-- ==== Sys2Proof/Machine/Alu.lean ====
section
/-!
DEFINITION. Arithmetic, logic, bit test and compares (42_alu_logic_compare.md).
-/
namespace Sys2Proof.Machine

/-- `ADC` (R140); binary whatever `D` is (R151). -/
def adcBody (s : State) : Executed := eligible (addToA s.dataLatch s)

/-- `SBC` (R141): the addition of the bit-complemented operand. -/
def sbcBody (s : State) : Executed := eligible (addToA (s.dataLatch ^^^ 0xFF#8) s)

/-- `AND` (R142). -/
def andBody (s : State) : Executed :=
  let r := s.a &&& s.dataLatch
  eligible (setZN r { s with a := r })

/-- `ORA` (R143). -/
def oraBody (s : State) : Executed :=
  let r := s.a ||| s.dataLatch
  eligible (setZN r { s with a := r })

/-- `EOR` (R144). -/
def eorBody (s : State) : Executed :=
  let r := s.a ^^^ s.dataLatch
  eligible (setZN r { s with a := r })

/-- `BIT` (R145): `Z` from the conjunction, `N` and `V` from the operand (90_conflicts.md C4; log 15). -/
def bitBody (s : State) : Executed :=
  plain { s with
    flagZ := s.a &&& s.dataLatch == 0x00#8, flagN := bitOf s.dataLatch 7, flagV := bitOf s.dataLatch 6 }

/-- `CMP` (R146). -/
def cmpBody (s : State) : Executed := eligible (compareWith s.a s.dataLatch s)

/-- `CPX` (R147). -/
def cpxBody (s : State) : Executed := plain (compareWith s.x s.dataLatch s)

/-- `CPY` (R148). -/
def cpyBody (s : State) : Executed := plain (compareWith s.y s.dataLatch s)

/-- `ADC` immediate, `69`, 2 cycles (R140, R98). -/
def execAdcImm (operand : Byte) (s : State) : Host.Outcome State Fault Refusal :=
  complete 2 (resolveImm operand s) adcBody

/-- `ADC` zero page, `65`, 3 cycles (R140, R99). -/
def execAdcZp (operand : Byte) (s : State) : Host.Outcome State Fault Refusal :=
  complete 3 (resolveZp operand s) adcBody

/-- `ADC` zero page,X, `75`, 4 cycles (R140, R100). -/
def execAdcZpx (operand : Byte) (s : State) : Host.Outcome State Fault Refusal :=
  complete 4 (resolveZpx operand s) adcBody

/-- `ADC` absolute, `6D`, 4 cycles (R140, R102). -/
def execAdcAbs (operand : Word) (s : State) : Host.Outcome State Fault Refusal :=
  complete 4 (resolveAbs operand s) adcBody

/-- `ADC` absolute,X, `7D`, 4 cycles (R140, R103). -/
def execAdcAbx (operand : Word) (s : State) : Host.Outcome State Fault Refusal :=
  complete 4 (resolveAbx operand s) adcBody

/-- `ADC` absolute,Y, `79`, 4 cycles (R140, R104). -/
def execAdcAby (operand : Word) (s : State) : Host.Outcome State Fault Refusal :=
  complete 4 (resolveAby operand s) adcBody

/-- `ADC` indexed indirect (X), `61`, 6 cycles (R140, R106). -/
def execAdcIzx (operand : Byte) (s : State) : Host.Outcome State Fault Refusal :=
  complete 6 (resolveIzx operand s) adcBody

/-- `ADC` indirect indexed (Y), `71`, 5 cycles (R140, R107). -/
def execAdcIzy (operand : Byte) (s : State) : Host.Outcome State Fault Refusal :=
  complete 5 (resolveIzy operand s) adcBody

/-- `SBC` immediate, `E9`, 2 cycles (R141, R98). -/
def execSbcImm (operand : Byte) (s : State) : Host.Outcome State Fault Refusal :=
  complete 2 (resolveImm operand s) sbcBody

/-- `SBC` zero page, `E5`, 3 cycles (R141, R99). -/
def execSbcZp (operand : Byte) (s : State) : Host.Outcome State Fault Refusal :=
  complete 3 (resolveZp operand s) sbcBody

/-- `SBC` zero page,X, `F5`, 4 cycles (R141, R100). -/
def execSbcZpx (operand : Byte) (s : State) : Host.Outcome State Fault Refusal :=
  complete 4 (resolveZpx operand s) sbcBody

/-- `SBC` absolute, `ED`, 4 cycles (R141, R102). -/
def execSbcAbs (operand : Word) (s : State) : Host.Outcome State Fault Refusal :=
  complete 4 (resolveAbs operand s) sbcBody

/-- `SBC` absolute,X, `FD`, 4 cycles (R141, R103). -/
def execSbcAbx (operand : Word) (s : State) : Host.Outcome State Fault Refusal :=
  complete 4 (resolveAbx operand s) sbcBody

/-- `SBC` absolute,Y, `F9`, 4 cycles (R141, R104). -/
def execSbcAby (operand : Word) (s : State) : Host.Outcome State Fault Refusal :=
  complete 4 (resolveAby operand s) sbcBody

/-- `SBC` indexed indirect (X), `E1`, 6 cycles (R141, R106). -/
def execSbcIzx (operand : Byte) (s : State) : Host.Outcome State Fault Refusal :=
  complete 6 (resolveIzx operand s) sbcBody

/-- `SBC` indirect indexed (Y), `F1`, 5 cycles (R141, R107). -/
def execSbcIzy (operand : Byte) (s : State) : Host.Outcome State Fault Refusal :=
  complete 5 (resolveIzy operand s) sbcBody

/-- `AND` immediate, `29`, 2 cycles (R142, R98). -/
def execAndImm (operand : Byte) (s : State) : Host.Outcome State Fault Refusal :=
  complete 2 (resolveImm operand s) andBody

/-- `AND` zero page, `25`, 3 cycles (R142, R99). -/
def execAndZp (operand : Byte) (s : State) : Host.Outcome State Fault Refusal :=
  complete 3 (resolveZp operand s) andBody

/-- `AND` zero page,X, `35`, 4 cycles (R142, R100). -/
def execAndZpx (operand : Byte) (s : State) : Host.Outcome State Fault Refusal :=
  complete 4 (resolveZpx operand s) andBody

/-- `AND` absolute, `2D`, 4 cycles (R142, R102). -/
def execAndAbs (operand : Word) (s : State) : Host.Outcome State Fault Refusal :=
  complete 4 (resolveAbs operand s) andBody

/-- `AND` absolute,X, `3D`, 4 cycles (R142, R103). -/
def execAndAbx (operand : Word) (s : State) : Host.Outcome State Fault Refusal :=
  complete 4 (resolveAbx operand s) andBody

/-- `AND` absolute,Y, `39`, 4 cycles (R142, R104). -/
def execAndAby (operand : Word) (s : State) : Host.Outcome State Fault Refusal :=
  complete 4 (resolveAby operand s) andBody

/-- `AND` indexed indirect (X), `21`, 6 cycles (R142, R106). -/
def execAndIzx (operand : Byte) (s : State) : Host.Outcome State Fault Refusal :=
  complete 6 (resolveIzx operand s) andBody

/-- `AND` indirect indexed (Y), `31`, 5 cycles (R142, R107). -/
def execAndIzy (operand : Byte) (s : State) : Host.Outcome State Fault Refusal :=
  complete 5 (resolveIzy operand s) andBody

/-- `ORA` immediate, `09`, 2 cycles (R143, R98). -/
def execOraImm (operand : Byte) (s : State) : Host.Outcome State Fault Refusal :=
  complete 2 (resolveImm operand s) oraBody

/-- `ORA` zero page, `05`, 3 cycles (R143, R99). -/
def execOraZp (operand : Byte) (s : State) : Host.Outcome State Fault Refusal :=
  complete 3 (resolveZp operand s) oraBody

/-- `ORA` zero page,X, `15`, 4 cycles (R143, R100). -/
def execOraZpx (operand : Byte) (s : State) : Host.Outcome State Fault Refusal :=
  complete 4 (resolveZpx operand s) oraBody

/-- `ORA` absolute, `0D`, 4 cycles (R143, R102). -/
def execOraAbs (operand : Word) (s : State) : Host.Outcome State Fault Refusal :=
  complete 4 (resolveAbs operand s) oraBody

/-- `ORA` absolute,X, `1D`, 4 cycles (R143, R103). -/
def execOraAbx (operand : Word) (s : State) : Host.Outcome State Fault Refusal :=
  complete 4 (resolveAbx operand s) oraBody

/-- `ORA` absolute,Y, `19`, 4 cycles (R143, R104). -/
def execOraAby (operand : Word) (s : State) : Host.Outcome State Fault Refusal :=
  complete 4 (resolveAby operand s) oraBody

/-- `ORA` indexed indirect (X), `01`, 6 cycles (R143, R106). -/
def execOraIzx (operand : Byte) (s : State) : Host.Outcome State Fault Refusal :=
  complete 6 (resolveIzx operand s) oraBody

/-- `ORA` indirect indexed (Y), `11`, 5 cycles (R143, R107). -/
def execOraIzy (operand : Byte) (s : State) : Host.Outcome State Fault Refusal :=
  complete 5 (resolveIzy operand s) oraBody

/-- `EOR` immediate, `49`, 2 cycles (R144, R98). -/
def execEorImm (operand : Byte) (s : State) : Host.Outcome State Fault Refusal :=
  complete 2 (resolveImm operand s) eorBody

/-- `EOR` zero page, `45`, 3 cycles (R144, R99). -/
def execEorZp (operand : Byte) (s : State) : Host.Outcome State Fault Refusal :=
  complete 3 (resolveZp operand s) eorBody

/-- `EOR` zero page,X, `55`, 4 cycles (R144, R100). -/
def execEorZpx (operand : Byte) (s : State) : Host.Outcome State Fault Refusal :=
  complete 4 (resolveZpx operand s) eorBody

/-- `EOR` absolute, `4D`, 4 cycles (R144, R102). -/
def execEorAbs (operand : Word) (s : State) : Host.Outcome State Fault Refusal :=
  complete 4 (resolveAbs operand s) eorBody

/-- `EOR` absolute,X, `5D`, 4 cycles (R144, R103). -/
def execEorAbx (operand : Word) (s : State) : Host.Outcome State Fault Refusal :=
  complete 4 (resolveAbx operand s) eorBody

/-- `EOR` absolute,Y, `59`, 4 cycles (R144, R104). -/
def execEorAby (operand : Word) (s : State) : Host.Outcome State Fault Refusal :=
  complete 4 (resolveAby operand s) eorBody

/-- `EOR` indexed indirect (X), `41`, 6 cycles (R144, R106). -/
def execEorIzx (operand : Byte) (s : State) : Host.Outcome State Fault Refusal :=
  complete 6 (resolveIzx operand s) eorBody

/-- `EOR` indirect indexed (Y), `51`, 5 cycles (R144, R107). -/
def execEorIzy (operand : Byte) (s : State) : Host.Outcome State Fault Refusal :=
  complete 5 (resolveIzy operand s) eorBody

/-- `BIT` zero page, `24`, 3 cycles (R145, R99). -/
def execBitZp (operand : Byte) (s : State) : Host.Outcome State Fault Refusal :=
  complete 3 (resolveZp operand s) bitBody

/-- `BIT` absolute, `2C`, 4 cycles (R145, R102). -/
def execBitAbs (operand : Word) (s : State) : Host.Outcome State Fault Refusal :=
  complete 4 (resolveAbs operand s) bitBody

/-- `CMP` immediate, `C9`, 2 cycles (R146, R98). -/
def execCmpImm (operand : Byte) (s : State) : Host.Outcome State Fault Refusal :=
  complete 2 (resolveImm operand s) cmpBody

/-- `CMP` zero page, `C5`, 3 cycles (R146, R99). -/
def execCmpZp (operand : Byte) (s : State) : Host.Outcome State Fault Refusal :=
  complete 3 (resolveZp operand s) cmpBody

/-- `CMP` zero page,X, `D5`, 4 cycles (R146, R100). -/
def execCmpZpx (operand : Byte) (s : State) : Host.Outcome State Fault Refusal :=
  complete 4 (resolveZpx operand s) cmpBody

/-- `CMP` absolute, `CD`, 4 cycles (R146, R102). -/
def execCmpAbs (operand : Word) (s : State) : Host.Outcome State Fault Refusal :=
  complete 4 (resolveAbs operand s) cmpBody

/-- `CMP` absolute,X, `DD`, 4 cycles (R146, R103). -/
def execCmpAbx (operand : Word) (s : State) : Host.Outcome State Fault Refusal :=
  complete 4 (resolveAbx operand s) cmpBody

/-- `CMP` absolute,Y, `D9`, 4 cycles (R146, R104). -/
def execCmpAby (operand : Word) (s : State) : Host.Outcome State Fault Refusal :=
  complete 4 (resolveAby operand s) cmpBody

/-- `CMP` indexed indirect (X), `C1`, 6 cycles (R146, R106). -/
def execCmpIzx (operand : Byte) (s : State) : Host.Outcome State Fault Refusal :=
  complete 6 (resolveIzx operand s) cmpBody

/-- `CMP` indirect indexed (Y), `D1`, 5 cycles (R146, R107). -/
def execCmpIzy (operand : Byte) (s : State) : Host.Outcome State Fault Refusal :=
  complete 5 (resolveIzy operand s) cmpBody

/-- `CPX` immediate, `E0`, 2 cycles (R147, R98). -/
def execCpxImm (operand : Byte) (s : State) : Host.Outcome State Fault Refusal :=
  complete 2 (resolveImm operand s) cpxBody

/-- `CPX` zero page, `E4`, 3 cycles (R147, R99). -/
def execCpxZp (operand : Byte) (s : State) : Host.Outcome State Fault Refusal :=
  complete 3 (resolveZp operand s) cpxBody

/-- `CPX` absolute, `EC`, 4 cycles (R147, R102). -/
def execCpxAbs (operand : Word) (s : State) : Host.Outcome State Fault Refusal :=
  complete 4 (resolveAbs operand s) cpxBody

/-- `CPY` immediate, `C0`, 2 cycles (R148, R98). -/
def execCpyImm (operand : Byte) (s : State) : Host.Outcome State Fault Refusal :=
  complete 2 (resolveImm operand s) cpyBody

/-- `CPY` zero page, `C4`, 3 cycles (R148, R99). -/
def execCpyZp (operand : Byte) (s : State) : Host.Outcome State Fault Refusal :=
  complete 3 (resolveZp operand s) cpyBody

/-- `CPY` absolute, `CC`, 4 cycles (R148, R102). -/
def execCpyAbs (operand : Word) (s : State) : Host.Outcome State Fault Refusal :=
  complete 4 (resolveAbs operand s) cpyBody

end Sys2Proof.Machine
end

**WORK INSTRUCTION:** Return exactly the lines above from the line that has "complete 4 (resolveAbs operand s) eorBody" through the line that has "def execCmpImm (operand", inclusive, and nothing else.

**YOUR RESPONSE:**
  complete 4 (resolveAbs operand s) eorBody

/-- `EOR` absolute,X, `5D`, 4 cycles (R144, R103). -/
def execEorAbx (operand : Word) (s : State) : Host.Outcome State Fault Refusal :=
  complete 4 (resolveAbx operand s) eorBody

/-- `EOR` absolute,Y, `59`, 4 cycles (R144, R104). -/
def execEorAby (operand : Word) (s : State) : Host.Outcome State Fault Refusal :=
  complete 4 (resolveAby operand s) eorBody

/-- `EOR` indexed indirect (X), `41`, 6 cycles (R144, R106). -/
def execEorIzx (operand : Byte) (s : State) : Host.Outcome State Fault Refusal :=
  complete 6 (resolveIzx operand s) eorBody

/-- `EOR` indirect indexed (Y), `51`, 5 cycles (R144, R107). -/
def execEorIzy (operand : Byte) (s : State) : Host.Outcome State Fault Refusal :=
  complete 5 (resolveIzy operand s) eorBody

/-- `BIT` zero page, `24`, 3 cycles (R145, R99). -/
def execBitZp (operand : Byte) (s : State) : Host.Outcome State Fault Refusal :=
  complete 3 (resolveZp operand s) bitBody

/-- `BIT` absolute, `2C`, 4 cycles (R145, R102). -/
def execBitAbs (operand : Word) (s : State) : Host.Outcome State Fault Refusal :=
  complete 4 (resolveAbs operand s) bitBody

/-- `CMP` immediate, `C9`, 2 cycles (R146, R98). -/
def execCmpImm (operand : Byte) (s : State) : Host.Outcome State Fault Refusal :=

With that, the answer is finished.